Swimming During War Time And In Modern Times
According to The Billboard Magazine issue of April 25th 1942, Navy swim coach and professor Henry Ortland Jr. addressed the leading swim coaches of the era at the 1942 College Swimming Coaches Association meeting at Harvard University in Cambridge, Massachusetts that “the Japanese endurance swimmers were responsible for the reconstruction of the Singapore causeway which enabled them to take the city [during World War II]. The fall of Singapore and Hong Kong was due in no small measure to the swimming ability of the Japanese troops, who were able to effect landings by swimming ashore with full equipment.
As a result, the U.S. Navy changed its method of swimming instruction from stressing speed and form to teaching endurance and the ability to float for long periods of time in order that more lives might be saved in the event of emergencies at sea.”
Opinions expressed at the time addressed Coach Ortland’s perspective, “Could college coaches encourage endurance swim meets and support long-distance swimming [because] it is timely and, what’s more important – take it from the U.S. Navy [that] it is necessary.“
Steven Munatones said of the Japanese swimmers, “Japanese history has described different kinds of swimming that were practice by samurai in eras long gone and by military personnel including shinden ryu (or marathon swimming), kankai ryu (ocean swimming), suifu ryu (river swimming or rapids swimming), as well as other methods that were based on the topography and waterways (e.g., coastline or mountain areas) where their soldiers and naval personnel needed to navigate. For example, if the samurai had to fight while wearing armor, they would study the kobori ryu (combative swimming) where the samurai would eggbeater (tread water) while keeping their upper body above water to fight with swords, fire arrows or guns while in or crossing a river. With that kind of history, it was no wonder that Coach Ortland knew what his own cadets would be facing in the Pacific theater.

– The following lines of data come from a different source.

theorem exec_rspMatch_unfit (hs : s.state ≠ .halted) (hfits : responseFits s.request s.rspAlt s.rspLv = false) :
    exec .rspMatch s = .refused .responseNotOfRequest := by
  simp [exec, execRspMatch, hrst, hrsp, hs, hfits]

theorem exec_rspMatch_halted (hs : s.state = .halted) :
    exec .rspMatch s = .next { s with rsp := some (.matched s.rspAlt s.rspIdx s.rspLv) } := by
  simp [exec, execRspMatch, hrst, hrsp, hs]

theorem exec_rspEos : exec .rspEos s = .next { s with rsp := some .endOfStream } := by
  simp [exec, execRspEos, hrst, hrsp]

end ResponseRows

/-- Settles O46: the guards of the two rows, one after another. -/
theorem responseTaken : Obligations.ResponseTaken := by
  unfold Obligations.ResponseTaken
  exact fun s hrst hrsp => ⟨exec_rspMatch_fits hrst hrsp, exec_rspMatch_late hrst hrsp, exec_rspMatch_unfit hrst hrsp,
    exec_rspMatch_halted hrst hrsp, exec_rspEos hrst hrsp⟩

/-! ### Taking an answer of the wait (R135, R139, R141) -/

/-- A response row that completes is followed by the selection. -/
theorem deliver_of_next {o : Res} {t : State} (ho : o = .next t) : deliver o = selectOp t := by rw [ho]; rfl

section Taking
variable {s : State} {rest : List Input} (hrst : s.rst = false) (hrsp : s.rsp = none)
include hrst hrsp

/-- A fitting level-A response is held with its fields on the pins. -/
theorem fetch_response_fits {alt : BitVec 1} {idx : Nat} {lv : Levels} (hs : s.state ≠ .halted)
    (hport : s.portLevel = .levelA) (hin : s.inputs = .response (.matched alt idx lv) :: rest)
    (hfits : responseFits s.request alt lv = true) (hidx : s.minIdx ≤ idx) :
    fetch s = selectOp { s with inputs := rest, rspAlt := alt, rspIdx := idx, rspLv := lv,
                                rsp := some (.matched alt idx lv), minIdx := idx + 1 } := by
  rw [fetch_of_no_response hrst hrsp hin, accept, if_pos hport]
  exact deliver_of_next (exec_rspMatch_fits
    (s := { s with inputs := rest, rspAlt := alt, rspIdx := idx, rspLv := lv }) hrst hrsp hs hfits hidx)

theorem fetch_response_endOfStream (hport : s.portLevel = .levelA) (hin : s.inputs = .response .endOfStream :: rest) :
    fetch s = selectOp { s with inputs := rest, rsp := some .endOfStream } := by
  rw [fetch_of_no_response hrst hrsp hin, accept, if_pos hport]
  exact deliver_of_next (exec_rspEos (s := { s with inputs := rest }) hrst hrsp)

/-- In HALTED any level-A response is held. -/
theorem fetch_response_halted {alt : BitVec 1} {idx : Nat} {lv : Levels} (hs : s.state = .halted)
    (hport : s.portLevel = .levelA) (hin : s.inputs = .response (.matched alt idx lv) :: rest) :
    fetch s = selectOp { s with inputs := rest, rspAlt := alt, rspIdx := idx, rspLv := lv,
                                rsp := some (.matched alt idx lv) } := by
  rw [fetch_of_no_response hrst hrsp hin, accept, if_pos hport]
  exact deliver_of_next (exec_rspMatch_halted
    (s := { s with inputs := rest, rspAlt := alt, rspIdx := idx, rspLv := lv }) hrst hrsp hs)

omit hrst hrsp in
/-- Before the end and out of HALTED, the front-end answers the wait with a Sample that satisfies an alternative. -/
theorem frontEndSample_of_match {lv : Levels} {alt : Nat} (hs : s.state ≠ .halted) (heos : s.eosSeen = false)
    (hmatch : firstMatch (patternSet s.request) s.prevValid s.prev lv = some alt) :
    frontEndSample lv s = deliver (exec .rspMatch (drivePins alt s.nextIdx lv (acceptSample lv s))) := by
  simp [frontEndSample, heos, hs, hmatch, exec]

/-- A Sample that satisfies alternative `alt` is held with the front-end's counter as its index. -/
theorem fetch_sample_matched {lv : Levels} {alt : BitVec 1} (hs : s.state ≠ .halted) (hport : s.portLevel = .levelB)
    (hin : s.inputs = .sample lv :: rest) (heos : s.eosSeen = false)
    (hmatch : firstMatch (patternSet s.request) s.prevValid s.prev lv = some alt.toNat)
    (hfits : responseFits s.request alt lv = true) (hidx : s.minIdx ≤ s.nextIdx) :
    fetch s = selectOp { s with inputs := rest, prev := lv, prevValid := true, nextIdx := s.nextIdx + 1,
                                rspAlt := alt, rspIdx := s.nextIdx, rspLv := lv,
                                rsp := some (.matched alt s.nextIdx lv), minIdx := s.nextIdx + 1 } := by
  have halt : BitVec.ofNat 1 alt.toNat = alt := BitVec.ofNat_toNat _ _
  rw [fetch_sample_levelB hrst hrsp hport hin,
    frontEndSample_of_match (s := { s with inputs := rest }) hs heos hmatch, drivePins, halt]
  exact deliver_of_next (exec_rspMatch_fits
    (s := { acceptSample lv { s with inputs := rest } with rspAlt := alt, rspIdx := s.nextIdx, rspLv := lv })
    hrst hrsp hs hfits hidx)

theorem fetch_endMark (hs : s.state ≠ .halted) (hport : s.portLevel = .levelB) (hin : s.inputs = .endMark :: rest)
    (heos : s.eosSeen = false) :
    fetch s = selectOp { s with inputs := rest, eosSeen := true, rsp := some .endOfStream } := by
  have hgoes : (s.eosSeen || decide (s.state = .halted)) = false := by simp [heos, hs]
  rw [fetch_of_no_response hrst hrsp hin, accept, if_pos hport, frontEndEnd]
  simp only [hgoes, Bool.false_eq_true, if_false]
  exact deliver_of_next (exec_rspEos (s := { s with inputs := rest, eosSeen := true }) hrst hrsp)

/-- After the end, or in HALTED, the front-end drops an item of the stream. -/
theorem fetch_late {item : Input} (hport : s.portLevel = .levelB) (hlate : s.eosSeen = true ∨ s.state = .halted)
    (hin : s.inputs = item :: rest) (hitem : (∃ lv, item = .sample lv) ∨ item = .endMark) :
    fetch s = .done (.next { s with inputs := rest }) := by
  have hdrop : (s.eosSeen || decide (s.state = .halted)) = true := by simpa using hlate
  rw [fetch_of_no_response hrst hrsp hin]
  rcases hitem with ⟨lv, rfl⟩ | rfl
  · rw [accept, if_pos hport, frontEndSample, if_pos hdrop]
  · rw [accept, if_pos hport, frontEndEnd, if_pos hdrop]

/-- A Sample that matches nothing stays in the front-end. -/
theorem fetch_sample_unmatched {lv : Levels} (hs : s.state ≠ .halted) (hport : s.portLevel = .levelB)
    (hin : s.inputs = .sample lv :: rest) (heos : s.eosSeen = false)
    (hnone : firstMatch (patternSet s.request) s.prevValid s.prev lv = none) :
    fetch s = .done (.next (acceptSample lv { s with inputs := rest })) :=
  (fetch_sample_levelB hrst hrsp hport hin).trans (frontEndSample_of_no_match (s := { s with inputs := rest }) heos hs hnone)

end Taking
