-- ==== Sys2Proof/WellFormed.lean ====
section
/-! DEFINITION. Which terms are instructions: the operand values the encodings admit. Types carry every bound but two,
the offsets of the two rows that stand for many registers. -/

namespace Sys2Proof

/-- A register offset is a multiple of 4 (20_memory.md R97). -/
def offsetAligned (o : BitVec 8) : Bool := o.toNat % 4 == 0

/-- Offsets whose writes are ignored (49_host_interface.md R388): every aligned one but CTRL and IN_LEN. -/
def writeIgnoredOffset (o : BitVec 8) : Bool := offsetAligned o && o != 0x00 && o != 0x08

/-- Offsets that read 0 for want of a register: the reserved ones 0x20 to 0xFC (R388), and CTRL (10_state.md R51). -/
def readReservedOffset (o : BitVec 8) : Bool := offsetAligned o && (o == 0x00 || 0x20 ≤ o.toNat)

/-- Well-formed instructions. -/
def Instr.wellFormed : Instr → Bool
  | .blkStored _ => true
  | .blkFixed _ => true
  | .blkDynamic _ => true
  | .blkReserved _ => true
  | .hdrStored _ _ => true
  | .hdrDynamic _ _ _ => true
  | .lit _ => true
  | .eob => true
  | .len257 => true
  | .len258 => true
  | .len259 => true
  | .len260 => true
  | .len261 => true
  | .len262 => true
  | .len263 => true
  | .len264 => true
  | .len265 => true
  | .len266 => true
  | .len267 => true
  | .len268 => true
  | .len269 => true
  | .len270 => true
  | .len271 => true
  | .len272 => true
  | .len273 => true
  | .len274 => true
  | .len275 => true
  | .len276 => true
  | .len277 => true
  | .len278 => true
  | .len279 => true
  | .len280 => true
  | .len281 => true
  | .len282 => true
  | .len283 => true
  | .len284 => true
  | .len285 => true
  | .litlenInvalid286 => true
  | .litlenInvalid287 => true
  | .dist0 => true
  | .dist1 => true
  | .dist2 => true
  | .dist3 => true
  | .dist4 => true
  | .dist5 => true
  | .dist6 => true
  | .dist7 => true
  | .dist8 => true
  | .dist9 => true
  | .dist10 => true
  | .dist11 => true
  | .dist12 => true
  | .dist13 => true
  | .dist14 => true
  | .dist15 => true
  | .dist16 => true
  | .dist17 => true
  | .dist18 => true
  | .dist19 => true
  | .dist20 => true
  | .dist21 => true
  | .dist22 => true
  | .dist23 => true
  | .dist24 => true
  | .dist25 => true
  | .dist26 => true
  | .dist27 => true
  | .dist28 => true
  | .dist29 => true
  | .distInvalid30 => true
  | .distInvalid31 => true
  | .clLen _ => true
  | .clRepeatPrev => true
  | .clRepeatZeroShort => true
  | .clRepeatZeroLong => true
  | .hostStart _ => true
  | .hostWriteInLen _ => true
  | .hostReadStatus => true
  | .hostReadOutLen => true
  | .hostReadInPos => true
  | .hostReadInBits => true
  | .hostReadInSize => true
  | .hostReadOutSize => true
  | .hostWriteIgnored o _ => writeIgnoredOffset o
  | .hostReadReserved o => readReservedOffset o

end Sys2Proof
end

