-- ==== Sys2Proof/Tests/Slice0.lean ====
section
/-! SUPPORT. The model's own tests: what WellFormed and the decoder refuse, every row decoded from a word written out from
the spec's encoding, the spec's worked examples one operation or one step at a time, and for every statement with hypotheses
a state and operands that meet them. -/

namespace Sys2Proof.Machine.Tests

/-! ### WellFormed refuses -/

/-- R97: an offset that is not a multiple of 4. -/
theorem test_illformed_misaligned_offsets :
    (Instr.hostWriteIgnored 0x05 0).wellFormed = false ∧ (Instr.hostReadReserved 0x22).wellFormed = false := by decide

/-- R388: CTRL and IN_LEN are not ignored by a write. -/
theorem test_illformed_written_offsets :
    (Instr.hostWriteIgnored 0x00 1).wellFormed = false ∧ (Instr.hostWriteIgnored 0x08 1).wellFormed = false := by decide

/-- R388: the registers of the map are not reserved. -/
theorem test_illformed_readable_offsets :
    (Instr.hostReadReserved 0x04).wellFormed = false ∧ (Instr.hostReadReserved 0x1C).wellFormed = false := by decide

theorem test_wellformed_boundary_offsets :
    (Instr.hostWriteIgnored 0x04 0).wellFormed = true ∧ (Instr.hostWriteIgnored 0xFC 0).wellFormed = true ∧
    (Instr.hostReadReserved 0x00).wellFormed = true ∧ (Instr.hostReadReserved 0x20).wellFormed = true := by decide

/-! ### The decoder -/

/-- R124, R131, opcode_table.json: `00F`, `01F`, `10F`, `11F`. -/
theorem test_decode_block_headers :
    ∀ p ∈ ([(0b000, .blkStored false), (0b001, .blkStored true), (0b010, .blkFixed false), (0b011, .blkFixed true),
       (0b100, .blkDynamic false), (0b101, .blkDynamic true), (0b110, .blkReserved false),
       (0b111, .blkReserved true)] : List (Nat × Instr)),
      decode .blockHeader p.1 = .ok p.2 := by decide

/-- R123: LEN in the first two bytes, NLEN in the next two. -/
theorem test_decode_stored_header :
    ∀ p ∈ ([(0xFFFA0005, .hdrStored 0x0005 0xFFFA), (0xFFFFFFFF, .hdrStored 0xFFFF 0xFFFF),
       (0x00008001, .hdrStored 0x8001 0x0000)] : List (Nat × Instr)),
      decode .storedHeader p.1 = .ok p.2 := by decide

/-- R127: 5, 5 and 4 bits, the first field lowest. -/
theorem test_decode_dynamic_header :
    ∀ p ∈ ([(0b11110000011101, .hdrDynamic 29 0 15), (0b00001111000000, .hdrDynamic 0 30 0),
       (0b10000000111110, .hdrDynamic 30 1 8)] : List (Nat × Instr)),
      decode .dynamicHeader p.1 = .ok p.2 := by decide

/-- R132: 0..255 literals, 256 the end of block. -/
theorem test_decode_literals :
    ∀ p ∈ ([(0, .lit 0x00), (65, .lit 0x41), (255, .lit 0xFF), (256, .eob)] : List (Nat × Instr)),
      decode .litlenSymbol p.1 = .ok p.2 := by decide

/-- R132, R134: symbols 257 to 271. -/
theorem test_decode_length_symbols_low :
    ∀ p ∈ ([(257, .len257), (258, .len258), (259, .len259), (260, .len260), (261, .len261), (262, .len262),
       (263, .len263), (264, .len264), (265, .len265), (266, .len266), (267, .len267), (268, .len268),
       (269, .len269), (270, .len270), (271, .len271)] : List (Nat × Instr)),
      decode .litlenSymbol p.1 = .ok p.2 := by decide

Japanese history and real-world experience also taught modern-day channel swimmers in the Tsugaru Channel and Sado Channel that long pieces of cloth trailing or floating beneath humans out at sea are effective shark deterrents. Modern-day swimmers know them as swim streamers. While some marathon swimmers view the swim streamers as an unfair advantage and therefore define their swim as an assisted swim, considered to be something less worthy than an unassisted swim, fishermen and escort pilots in the Tsugaru Channel and Sado Channel know that sharks, including Great White Sharks occasionally take large [bite] chunks out of the tuna caught in their nets. They know the large sharks occupy their waters – and they understand that keeping their swimmers safe is their number one priority. I do not doubt the veracity and value of their opinions, advice and experiences.”